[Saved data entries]
⁂

/-- R192: BIT_MODIFY merges under its mask on TXBnCTRL and on CANINTF, in one exchange, and changes no other register. -/
def Obligations.BitModifyMergesUnderItsMask : Prop :=
  ∀ (s : State) (a m v : Byte), Mcp2515 s → Awake s → Memory.wf s.peer = true → s.bus ≠ .held .block →
    (a.toNat = 0x2C ∨ a.toNat = 0x30 ∨ a.toNat = 0x40 ∨ a.toNat = 0x50) →
    ∃ t, exec (.spiBitModify a m v) s = .next t ∧
      t = { s with
        peer := t.peer
        bus := .free
        trace := s.trace ++ [{ who := .other, mosi := [0x05, a, m, v], miso := [none, none, none, none] }] } ∧
      reg t.peer a.toNat =
        (reg s.peer a.toNat &&& ~~~m) ||| (v &&& m &&& (if a.toNat = 0x2C then 0xFF else 0x7B)) ∧
      ∀ b, b < 128 → b ≠ a.toNat → reg t.peer b = reg s.peer b

/-- R192: on any other register a BIT_MODIFY acts with its mask or as a full write, whichever the chip does (a free
choice, Config.honoursMaskUnstated), in the writable bits; no other register changes; outside the 128 registers it
faults. -/
def Obligations.BitModifyOfAnyRegister : Prop :=
  ∀ (s : State) (a m v : Byte), Mcp2515 s → Awake s → Memory.wf s.peer = true → s.bus ≠ .held .block →
    (a.toNat < 128 → ∃ t mask, (mask = m ∨ mask = 0xFF) ∧ exec (.spiBitModify a m v) s = .next t ∧
      t = { s with
        peer := t.peer
        bus := .free
        trace := s.trace ++ [{ who := .other, mosi := [0x05, a, m, v], miso := [none, none, none, none] }] } ∧
      Memory.read t.peer (homeOf a.toNat) =
        mergeBits (mask &&& writableMask .mcp2515 (configurationMode .mcp2515 s.peer) (homeOf a.toNat))
          (Memory.read s.peer (homeOf a.toNat)) v ∧
      ∀ b, b < 128 → homeOf b ≠ homeOf a.toNat → reg t.peer b = reg s.peer b) ∧
    (128 ≤ a.toNat → exec (.spiBitModify a m v) s = .fault .unimplementedAddress)

/-- R193, R243, R31: RESET puts every register at its reset value, a parameter of the instance, CANSTAT among them: the
chip is in Configuration mode just when that value says so (log 9; U6 has the mode after reset be any). The block's own
registers keep their values. -/
def Obligations.ResetExchangeResetsThePeer : Prop :=
  ∀ s : State, Mcp2515 s → Awake s → s.bus ≠ .held .block → ∃ t, exec .spiReset s = .next t ∧
    t = { s with
      peer := t.peer, bus := .free, trace := s.trace ++ [{ who := .other, mosi := [0xC0], miso := [none] }] } ∧
    (∀ a, a < 128 → Memory.read t.peer (homeOf a) = Memory.read s.params.chipReset (homeOf a)) ∧
    (configurationMode .mcp2515 t.peer = true ↔ (Memory.read s.params.chipReset 0x0E).extractLsb' 5 3 = 0b100)

/-- R194: the bits of the READ_STATUS byte, which repeats while the master clocks; nothing of the peer changes. One that
clocks no byte has no framing (R96) and is refused. -/
def Obligations.ReadStatusGathersTheFlags : Prop :=
  ∀ (s : State) (k : Nat), Mcp2515 s → Awake s → s.bus ≠ .held .block →
    (k = 0 → exec (.spiReadStatus k) s = .refused .malformedExchange) ∧
    (1 ≤ k → ∃ st : Byte,
      exec (.spiReadStatus k) s = .next
        { s with
          bus := .free
          trace := s.trace ++
            [{ who := .other, mosi := 0xA0 :: List.replicate k 0x00, miso := none :: List.replicate k (some st) }] } ∧
      st.getLsbD 0 = (reg s.peer 0x2C).getLsbD 0 ∧ st.getLsbD 1 = (reg s.peer 0x2C).getLsbD 1 ∧
      st.getLsbD 2 = (reg s.peer 0x30).getLsbD 3 ∧ st.getLsbD 3 = (reg s.peer 0x2C).getLsbD 2 ∧
      st.getLsbD 4 = (reg s.peer 0x40).getLsbD 3 ∧ st.getLsbD 5 = (reg s.peer 0x2C).getLsbD 3 ∧
      st.getLsbD 6 = (reg s.peer 0x50).getLsbD 3 ∧ st.getLsbD 7 = (reg s.peer 0x2C).getLsbD 4)

/-- R195: bits 7:6 of the RX_STATUS byte, and its type and filter bits when one buffer alone holds a message. That these
come from the buffer's own IDE, RXRTR and FILHIT bits is the model's reading (log 11); that no byte is refused (log 25) and
that bytes after the first have no value (log 31) are its choices, since R96 and R199 fix the length at 2. -/
def Obligations.RxStatusNamesTheFullBuffers : Prop :=
  ∀ (s : State) (k : Nat), Mcp2515 s → Awake s → s.bus ≠ .held .block →
    (k = 0 → exec (.spiRxStatus k) s = .refused .malformedExchange) ∧
    (1 ≤ k → ∃ st : Byte,
      exec (.spiRxStatus k) s = .next
        { s with
          bus := .free
          draws := s.draws + 1
          trace := s.trace ++
            [{ who := .other
               mosi := 0xB0 :: List.replicate k 0x00
               miso := none :: some st :: List.replicate (k - 1) none }] } ∧
      st.getLsbD 6 = rxFlag .mcp2515 s.peer 0 ∧ st.getLsbD 7 = rxFlag .mcp2515 s.peer 1 ∧
      (rxFlag .mcp2515 s.peer 0 = true → rxFlag .mcp2515 s.peer 1 = false →
        st.getLsbD 4 = rxExtended .mcp2515 s.peer 0 ∧ st.getLsbD 3 = rxRemote .mcp2515 s.peer 0 ∧
        st &&& 0x07 = reg s.peer 0x60 &&& 0x01) ∧
      (rxFlag .mcp2515 s.peer 0 = false → rxFlag .mcp2515 s.peer 1 = true →
        st.getLsbD 4 = rxExtended .mcp2515 s.peer 1 ∧ st.getLsbD 3 = rxRemote .mcp2515 s.peer 1 ∧
        st &&& 0x07 = reg s.peer 0x70 &&& 0x07))

/-- R196: READ_RXB reads from 0x61, 0x66, 0x71 or 0x76 and clears RXnIF of its buffer, and nothing else. The
model's choices: no byte at all still clears the flag (log 25), a burst goes on past its buffer (log 26), and past 0x7F it
faults (log 12). -/
def Obligations.ReadRxbReadsAndClearsTheFlag : Prop :=
  ∀ (s : State) (n m : BitVec 1) (k : Nat), Mcp2515 s → Awake s → Memory.wf s.peer = true → s.bus ≠ .held .block →
    let start := (if n = 0 then 0x61 else 0x71) + (if m = 0 then 0 else 5)
    (start + k ≤ 128 → ∃ t, exec (.spiReadRxb n m k) s = .next t ∧
      t = { s with
        peer := t.peer
        bus := .free
        trace := s.trace ++
          [{ who := .other
             mosi := BitVec.ofNat 8 (0x90 + 4 * n.toNat + 2 * m.toNat) :: List.replicate k 0x00
             miso := none :: (List.range k).map fun j => some (reg s.peer (start + j)) }] } ∧
      reg t.peer 0x2C = reg s.peer 0x2C &&& ~~~(if n = 0 then (0x01 : Byte) else 0x02) ∧
      ∀ b, b < 128 → b ≠ 0x2C → reg t.peer b = reg s.peer b) ∧
    (128 < start + k → exec (.spiReadRxb n m k) s = .fault .unimplementedAddress)

/-- R197: LOAD_TXB writes from 0x31, 0x36, 0x41, 0x46, 0x51 or 0x56 up; abc = 110 and 111 are refused by name.
The model's choices: no byte at all is allowed (log 25), a burst goes on past its buffer (log 26), and past 0x7F it faults
(log 12). -/
def Obligations.LoadTxbWritesTheBuffer : Prop :=
  ∀ (s : State) (abc : BitVec 3) (data : List Byte), Mcp2515 s → Awake s → Memory.wf s.peer = true → s.bus ≠ .held .block →
    let start := [0x31, 0x36, 0x41, 0x46, 0x51, 0x56].getD abc.toNat 0
    (abc.toNat < 6 → start + data.length ≤ 128 → ∃ t, exec (.spiLoadTxb abc data) s = .next t ∧
      t = { s with
        peer := t.peer
        bus := .free
        trace := s.trace ++
          [{ who := .other
             mosi := BitVec.ofNat 8 (0x40 + abc.toNat) :: data
             miso := List.replicate (1 + data.length) none }] } ∧
      (∀ k, k < data.length → (∀ j, k < j → j < data.length → homeOf (start + j) ≠ homeOf (start + k)) →
        Memory.read t.peer (homeOf (start + k)) =
          mergeBits (writableMask .mcp2515 (configurationMode .mcp2515 s.peer) (homeOf (start + k)))
            (Memory.read s.peer (homeOf (start + k))) (data.getD k 0)) ∧
      ∀ b, b < 128 → (∀ k, k < data.length → homeOf b ≠ homeOf (start + k)) → reg t.peer b = reg s.peer b) ∧
    (abc.toNat < 6 → 128 < start + data.length → exec (.spiLoadTxb abc data) s = .fault .unimplementedAddress) ∧
    (6 ≤ abc.toNat → exec (.spiLoadTxb abc data) s = .refused .undefinedLoadTxb)

/-- R198: RTS sets TXREQ of every transmit buffer whose bit is 1, and changes nothing else; `80` changes nothing. -/
def Obligations.RtsSetsSelectedRequests : Prop :=
  ∀ (s : State) (sel : BitVec 3), Mcp2515 s → Awake s → Memory.wf s.peer = true → s.bus ≠ .held .block →
    ∃ t, exec (.spiRts sel) s = .next t ∧
      t = { s with
        peer := t.peer
        bus := .free
        trace := s.trace ++ [{ who := .other, mosi := [BitVec.ofNat 8 (0x80 + sel.toNat)], miso := [none] }] } ∧
      (∀ n, n < 3 → reg t.peer (txBase n) =
        (if sel.getLsbD n then reg s.peer (txBase n) ||| 0x08 else reg s.peer (txBase n))) ∧
      (∀ b, b < 128 → b ≠ 0x30 → b ≠ 0x40 → b ≠ 0x50 → reg t.peer b = reg s.peer b) ∧
      (sel = 0 → t.peer = s.peer)

/-- R255: while the block holds BUS, no other master has a step: every exchange is refused by name. R230, G26: while the
chip sleeps and its serial interface with it, an exchange has its framing and nothing is known of its effect on the peer or
of the bytes it returns; the rest of the state is as awake. That it takes effect, and returns bytes, where it does awake,
and stops where it stops awake, is the model's choice (log 33). -/
def Obligations.ExchangeWhileTheBusIsHeldAndInSleep : Prop :=
  (∀ (s : State) (x : Exchange), s.bus = .held .block → exec (Instr.ofExchange x) s = .refused .busHeldByBlock) ∧
  ∀ (s t : State) (x : Exchange), s.bus ≠ .held .block → ¬ Awake s →
    let awake := { s with params := { s.params with spiActiveInSleep := true } }
    (exec (Instr.ofExchange x) awake = .next t →
      ∃ peer miso draws, exec (Instr.ofExchange x) s = .next
        { s with
          peer := peer
          bus := .free
          draws := draws
          trace := s.trace ++ [{ who := .other, mosi := encodeExchange s.params.chip x, miso := miso }] } ∧
        (∀ r, t.trace = s.trace ++ [r] → miso.map Option.isSome = r.miso.map Option.isSome)) ∧
    (∀ f, exec (Instr.ofExchange x) awake = .fault f → exec (Instr.ofExchange x) s = .fault f) ∧
    ∀ r, exec (Instr.ofExchange x) awake = .refused r → exec (Instr.ofExchange x) s = .refused r

/-! ## The chip -/

/-- R30: a step of the chip never changes TXBnSIDH to TXBnD7, of TXBnCTRL only TXREQ, ABTF, MLOA and TXERR, never clears
RX0IF or RX1IF, and nothing of the block. It can change all that R30 (a) to (d) names: every register of a receive buffer
(RXB0CTRL bit 1 reads as bit 2), CANINTF, the four bits of TXBnCTRL, every other register. That a change it may not make is
dropped, and the rest of its turn applied, is the model's choice (log 28). -/
def Obligations.ChipStepKeepsToItsRule : Prop :=
  ∀ (s : State) (changes : List Host.Cell) (ts : List Turn), Mcp2515 s → Memory.wf s.peer = true →
    s.agenda = .chip changes :: ts →
    ∃ t, step s = .next t ∧ t = { s with peer := t.peer, agenda := ts } ∧
      (∀ n off, n < 3 → 1 ≤ off → off ≤ 13 → reg t.peer (txBase n + off) = reg s.peer (txBase n + off)) ∧
      (∀ n, n < 3 → reg t.peer (txBase n) &&& 0x87 = reg s.peer (txBase n) &&& 0x87) ∧
      (∀ n, n < 2 → rxFlag .mcp2515 s.peer n = true → rxFlag .mcp2515 t.peer n = true) ∧
      (∀ n off v, n < 2 → 1 ≤ off → off ≤ 13 → changes = [(rxBase n + off, v)] → reg t.peer (rxBase n + off) = v) ∧
      (∀ v : Byte, changes = [(0x60, v)] → reg t.peer 0x60 = (v &&& 0xFD) ||| ((v &&& 0x04) >>> 1)) ∧
      (∀ v : Byte, changes = [(0x70, v)] → reg t.peer 0x70 = v) ∧
      (∀ v : Byte, changes = [(0x2C, v)] → reg t.peer 0x2C = v ||| (reg s.peer 0x2C &&& 0x03)) ∧
      (∀ (n : Nat) (v : Byte), n < 3 → changes = [(txBase n, v)] →
        reg t.peer (txBase n) = (v &&& 0x78) ||| (reg s.peer (txBase n) &&& 0x87)) ∧
      (∀ (a : Nat) (v : Byte), (a < 0x2C ∨ a = 0x2D ∨ a = 0x2E ∨ a = 0x2F) → changes = [(a, v)] →
        Memory.read t.peer (homeOf a) = v)

/-! ## The whole machine -/

/-- The invariant holds after reset. -/
def Obligations.InvariantHoldsAtReset : Prop := Inv State.reset

/-- Every step keeps the invariant, for every register map that hangs together: the memory's canonical form, CTRL bits 7:1
zero (R22), SEQ and LATCH in agreement (R23, R24), BUS never left held by the block (R32), and RESP a response with a
status of R210. -/
def Obligations.EveryStepKeepsTheInvariant : Prop := ∀ s t : State, Inv s → step s = .next t → Inv t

⁂

▶ Work to complete
Every line in the records above that contains the word "Prop" should be copied out.

▶ Answer to the exercise
def Obligations.BitModifyMergesUnderItsMask : Prop :=
def Obligations.BitModifyOfAnyRegister : Prop :=
def Obligations.ResetExchangeResetsThePeer : Prop :=
def Obligations.ReadStatusGathersTheFlags : Prop :=
def Obligations.RxStatusNamesTheFullBuffers : Prop :=
def Obligations.ReadRxbReadsAndClearsTheFlag : Prop :=
def Obligations.LoadTxbWritesTheBuffer : Prop :=
def Obligations.RtsSetsSelectedRequests : Prop :=
def Obligations.ExchangeWhileTheBusIsHeldAndInSleep : Prop :=
def Obligations.ChipStepKeepsToItsRule : Prop :=
def Obligations.InvariantHoldsAtReset : Prop := Inv State.reset
def Obligations.EveryStepKeepsTheInvariant : Prop := ∀ s t : State, Inv s → step s = .next t → Inv t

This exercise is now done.